## [Task details]
Return all the entries word for word.

## [Stored entries]
-- ==== Sys2Proof/Laws/Moves.lean ====
section
/-! SUPPORT. Everything one event can do to the block, said once: the provers take a step apart with `step_moves` and
unfold no transition function. -/

namespace Sys2Proof.Machine

/-- The state after the frame in the latches of `s` is complete. -/
def completed (s : State) : State :=
  endRead (resultOf s.filter (instrOf s.status s.data1 s.data2 s.sxBuf)) s

/-- `Moves s e t`: the event `e` is accepted in `s` and leads to `t`. One constructor per rule of the spec that moves a
unit. -/
inductive Moves (s : State) : Event → State → Prop where
  | reset : Moves s .reset (resetBlock s)
  | readStart (f : Filter) (hp : s.phase = .idle ∨ s.phase = .done) : Moves s (.readStart f) (openRead f s)
  | first (b : Byte) (hp : s.phase = .awaitStatus) (hc : frameClass b ≠ .alone) :
      Moves s (.byte b) (goto .awaitData1 (latchStatus b s))
  | alone (b : Byte) (hp : s.phase = .awaitStatus) (hc : frameClass b = .alone) :
      Moves s (.byte b) (completed (latchStatus b s))
  | id (b : Byte) (hp : s.phase = .awaitData1) (hc : frameClass s.status = .sysex) :
      Moves s (.byte b) (goto .sysExAccumulate (latchData1 b s))
  | oneData (b : Byte) (hp : s.phase = .awaitData1) (hc : frameClass s.status = .oneData) :
      Moves s (.byte b) (completed (latchData1 b s))
  | data1 (b : Byte) (hp : s.phase = .awaitData1) (hc : frameClass s.status ≠ .sysex ∧ frameClass s.status ≠ .oneData) :
      Moves s (.byte b) (goto .awaitData2 (latchData1 b s))
  | data2 (b : Byte) (hp : s.phase = .awaitData2) : Moves s (.byte b) (completed (latchData2 b s))
  | terminator (hp : s.phase = .sysExAccumulate) : Moves s (.byte terminator) (completed s)
  | overflow (b : Byte) (hp : s.phase = .sysExAccumulate) (hb : b ≠ terminator)
      (hc : s.params.sysexCap = some s.sxBuf.length) : Moves s (.byte b) (endRead RxResult.overflow s)
  | append (b : Byte) (hp : s.phase = .sysExAccumulate) (hb : b ≠ terminator)
      (hc : s.params.sysexCap ≠ some s.sxBuf.length) : Moves s (.byte b) (setBuf (s.sxBuf ++ [b]) s)
  | timeoutFirst (hp : s.phase = .awaitStatus) : Moves s .timeout (endRead (RxResult.noByte .streamTimeout) s)
  | endedFirst (hp : s.phase = .awaitStatus) : Moves s .ended (endRead (RxResult.noByte .streamEnded) s)
  | timeoutCut (hp : s.phase.awaits = true) (hs : s.phase ≠ .awaitStatus) :
      Moves s .timeout (endRead (RxResult.partialMessage .streamTimeout s.status) s)
  | endedCut (hp : s.phase.awaits = true) (hs : s.phase ≠ .awaitStatus) :
      Moves s .ended (endRead (RxResult.partialMessage .streamEnded s.status) s)
  | sendField (c : Command) (bcast : Bool) (k : BitVec 2) (hq : s.txQueue = []) (hv : validate c = .invalidField k) :
      Moves s (.send c bcast) (raiseTx (TxResult.invalidField k) s)
  | sendChannel (c : Command) (bcast : Bool) (hq : s.txQueue = []) (hv : validate c = .invalidChannel) :
      Moves s (.send c bcast) (raiseTx TxResult.invalidChannel s)
  | send (c : Command) (m : Message) (bcast : Bool) (hq : s.txQueue = []) (hv : validate c = .message m) :
      Moves s (.send c bcast) (openSend (outBytes m bcast) s)
  | sinkTake (b : Byte) (queued : List Byte) (hq : s.txQueue = b :: queued) : Moves s .sinkTake (takeByte b queued s)

theorem complete_completed (s : State) : complete s = .next (completed s) := complete_eq s

theorem onByte_moves {b : Byte} {s t : State} (h : onByte b s = .next t) : Moves s (.byte b) t := by
  rcases onByte_cases b s with ⟨-, h'⟩ | ⟨hp, hc, h'⟩ | ⟨hp, hc, h'⟩ | ⟨hp, hc, h'⟩ | ⟨hp, hc, h'⟩ | ⟨hp, hc, hc', h'⟩ |
    ⟨hp, h'⟩ | ⟨hp, hb, h'⟩ | ⟨hp, hb, hc, h'⟩ | ⟨hp, hb, hc, h'⟩ <;>
    rw [h', ] at h <;> (try rw [complete_completed] at h) <;> cases h
  · exact .alone b hp hc
  · exact .first b hp hc
  · exact .id b hp hc
  · exact .oneData b hp hc
  · exact .data1 b hp ⟨hc, hc'⟩
  · exact .data2 b hp
  · exact hb ▸ .terminator hp
  · exact .overflow b hp hb hc
  · exact .append b hp hb hc

/-- Inversion of `handle`: all that an event can do. -/
theorem handle_moves {e : Event} {s t : State} (h : handle e s = .next t) : Moves s e t := by
  cases e with
  | reset => cases h; exact .reset
  | readStart f =>
    simp only [handle, onReadStart_eq] at h
    split at h
    · next hp => cases h; exact .readStart f hp
    · cases h
  | byte b => exact onByte_moves h
  | timeout =>
    simp only [handle, onCut_eq] at h
    split at h
    · next hp => cases h; exact .timeoutFirst hp
    · next hn =>
      split at h
      · next hp => cases h; exact .timeoutCut hp hn
      · cases h
  | ended =>
    simp only [handle, onCut_eq] at h
    split at h
    · next hp => cases h; exact .endedFirst hp
    · next hn =>
      split at h
      · next hp => cases h; exact .endedCut hp hn
      · cases h
  | send c bcast =>
    simp only [handle, onSend] at h
    split at h
    · cases h
    · next hq =>
      split at h <;> cases h
      · next k hv => exact .sendField c bcast k hq hv
      · next hv => exact .sendChannel c bcast hq hv
      · next m hv => exact .send c m bcast hq hv
  | sinkTake =>
    simp only [handle, onSinkTake] at h
    split at h <;> cases h
    next b queued hq => exact .sinkTake b queued hq

/-- Inversion of `step`: with an event to come it is that event's move, else nothing happens. -/
theorem step_moves {s t : State} (h : step s = .next t) :
    (s.inputs = [] ∧ t = s) ∨ ∃ e rest, s.inputs = e :: rest ∧ Moves { s with inputs := rest } e t := by
  cases hi : s.inputs with
  | nil => rw [step_nil hi] at h; cases h; exact .inl ⟨rfl, rfl⟩
  | cons e rest => rw [step_cons hi] at h; exact .inr ⟨e, rest, rfl, handle_moves h⟩

end Sys2Proof.Machine
end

## [Result]
-- ==== Sys2Proof/Laws/Moves.lean ====
section
/-! SUPPORT. Everything one event can do to the block, said once: the provers take a step apart with `step_moves` and
unfold no transition function. -/

namespace Sys2Proof.Machine

/-- The state after the frame in the latches of `s` is complete. -/
def completed (s : State) : State :=
  endRead (resultOf s.filter (instrOf s.status s.data1 s.data2 s.sxBuf)) s

/-- `Moves s e t`: the event `e` is accepted in `s` and leads to `t`. One constructor per rule of the spec that moves a
unit. -/
inductive Moves (s : State) : Event → State → Prop where
  | reset : Moves s .reset (resetBlock s)
  | readStart (f : Filter) (hp : s.phase = .idle ∨ s.phase = .done) : Moves s (.readStart f) (openRead f s)
  | first (b : Byte) (hp : s.phase = .awaitStatus) (hc : frameClass b ≠ .alone) :
      Moves s (.byte b) (goto .awaitData1 (latchStatus b s))
  | alone (b : Byte) (hp : s.phase = .awaitStatus) (hc : frameClass b = .alone) :
      Moves s (.byte b) (completed (latchStatus b s))
  | id (b : Byte) (hp : s.phase = .awaitData1) (hc : frameClass s.status = .sysex) :
      Moves s (.byte b) (goto .sysExAccumulate (latchData1 b s))
  | oneData (b : Byte) (hp : s.phase = .awaitData1) (hc : frameClass s.status = .oneData) :
      Moves s (.byte b) (completed (latchData1 b s))
  | data1 (b : Byte) (hp : s.phase = .awaitData1) (hc : frameClass s.status ≠ .sysex ∧ frameClass s.status ≠ .oneData) :
      Moves s (.byte b) (goto .awaitData2 (latchData1 b s))
  | data2 (b : Byte) (hp : s.phase = .awaitData2) : Moves s (.byte b) (completed (latchData2 b s))
  | terminator (hp : s.phase = .sysExAccumulate) : Moves s (.byte terminator) (completed s)
  | overflow (b : Byte) (hp : s.phase = .sysExAccumulate) (hb : b ≠ terminator)
      (hc : s.params.sysexCap = some s.sxBuf.length) : Moves s (.byte b) (endRead RxResult.overflow s)
  | append (b : Byte) (hp : s.phase = .sysExAccumulate) (hb : b ≠ terminator)
      (hc : s.params.sysexCap ≠ some s.sxBuf.length) : Moves s (.byte b) (setBuf (s.sxBuf ++ [b]) s)
  | timeoutFirst (hp : s.phase = .awaitStatus) : Moves s .timeout (endRead (RxResult.noByte .streamTimeout) s)
  | endedFirst (hp : s.phase = .awaitStatus) : Moves s .ended (endRead (RxResult.noByte .streamEnded) s)
  | timeoutCut (hp : s.phase.awaits = true) (hs : s.phase ≠ .awaitStatus) :
      Moves s .timeout (endRead (RxResult.partialMessage .streamTimeout s.status) s)
  | endedCut (hp : s.phase.awaits = true) (hs : s.phase ≠ .awaitStatus) :
      Moves s .ended (endRead (RxResult.partialMessage .streamEnded s.status) s)
  | sendField (c : Command) (bcast : Bool) (k : BitVec 2) (hq : s.txQueue = []) (hv : validate c = .invalidField k) :
      Moves s (.send c bcast) (raiseTx (TxResult.invalidField k) s)
  | sendChannel (c : Command) (bcast : Bool) (hq : s.txQueue = []) (hv : validate c = .invalidChannel) :
      Moves s (.send c bcast) (raiseTx TxResult.invalidChannel s)
  | send (c : Command) (m : Message) (bcast : Bool) (hq : s.txQueue = []) (hv : validate c = .message m) :
      Moves s (.send c bcast) (openSend (outBytes m bcast) s)
  | sinkTake (b : Byte) (queued : List Byte) (hq : s.txQueue = b :: queued) : Moves s .sinkTake (takeByte b queued s)

theorem complete_completed (s : State) : complete s = .next (completed s) := complete_eq s

theorem onByte_moves {b : Byte} {s t : State} (h : onByte b s = .next t) : Moves s (.byte b) t := by
  rcases onByte_cases b s with ⟨-, h'⟩ | ⟨hp, hc, h'⟩ | ⟨hp, hc, h'⟩ | ⟨hp, hc, h'⟩ | ⟨hp, hc, h'⟩ | ⟨hp, hc, hc', h'⟩ |
    ⟨hp, h'⟩ | ⟨hp, hb, h'⟩ | ⟨hp, hb, hc, h'⟩ | ⟨hp, hb, hc, h'⟩ <;>
    rw [h', ] at h <;> (try rw [complete_completed] at h) <;> cases h
  · exact .alone b hp hc
  · exact .first b hp hc
  · exact .id b hp hc
  · exact .oneData b hp hc
  · exact .data1 b hp ⟨hc, hc'⟩
  · exact .data2 b hp
  · exact hb ▸ .terminator hp
  · exact .overflow b hp hb hc
  · exact .append b hp hb hc

/-- Inversion of `handle`: all that an event can do. -/
theorem handle_moves {e : Event} {s t : State} (h : handle e s = .next t) : Moves s e t := by
  cases e with
  | reset => cases h; exact .reset
  | readStart f =>
    simp only [handle, onReadStart_eq] at h
    split at h
    · next hp => cases h; exact .readStart f hp
    · cases h
  | byte b => exact onByte_moves h
  | timeout =>
    simp only [handle, onCut_eq] at h
    split at h
    · next hp => cases h; exact .timeoutFirst hp
    · next hn =>
      split at h
      · next hp => cases h; exact .timeoutCut hp hn
      · cases h
  | ended =>
    simp only [handle, onCut_eq] at h
    split at h
    · next hp => cases h; exact .endedFirst hp
    · next hn =>
      split at h
      · next hp => cases h; exact .endedCut hp hn
      · cases h
  | send c bcast =>
    simp only [handle, onSend] at h
    split at h
    · cases h
    · next hq =>
      split at h <;> cases h
      · next k hv => exact .sendField c bcast k hq hv
      · next hv => exact .sendChannel c bcast hq hv
      · next m hv => exact .send c m bcast hq hv
  | sinkTake =>
    simp only [handle, onSinkTake] at h
    split at h <;> cases h
    next b queued hq => exact .sinkTake b queued hq

/-- Inversion of `step`: with an event to come it is that event's move, else nothing happens. -/
theorem step_moves {s t : State} (h : step s = .next t) :
    (s.inputs = [] ∧ t = s) ∨ ∃ e rest, s.inputs = e :: rest ∧ Moves { s with inputs := rest } e t := by
  cases hi : s.inputs with
  | nil => rw [step_nil hi] at h; cases h; exact .inl ⟨rfl, rfl⟩
  | cons e rest => rw [step_cons hi] at h; exact .inr ⟨e, rest, rfl, handle_moves h⟩

end Sys2Proof.Machine
end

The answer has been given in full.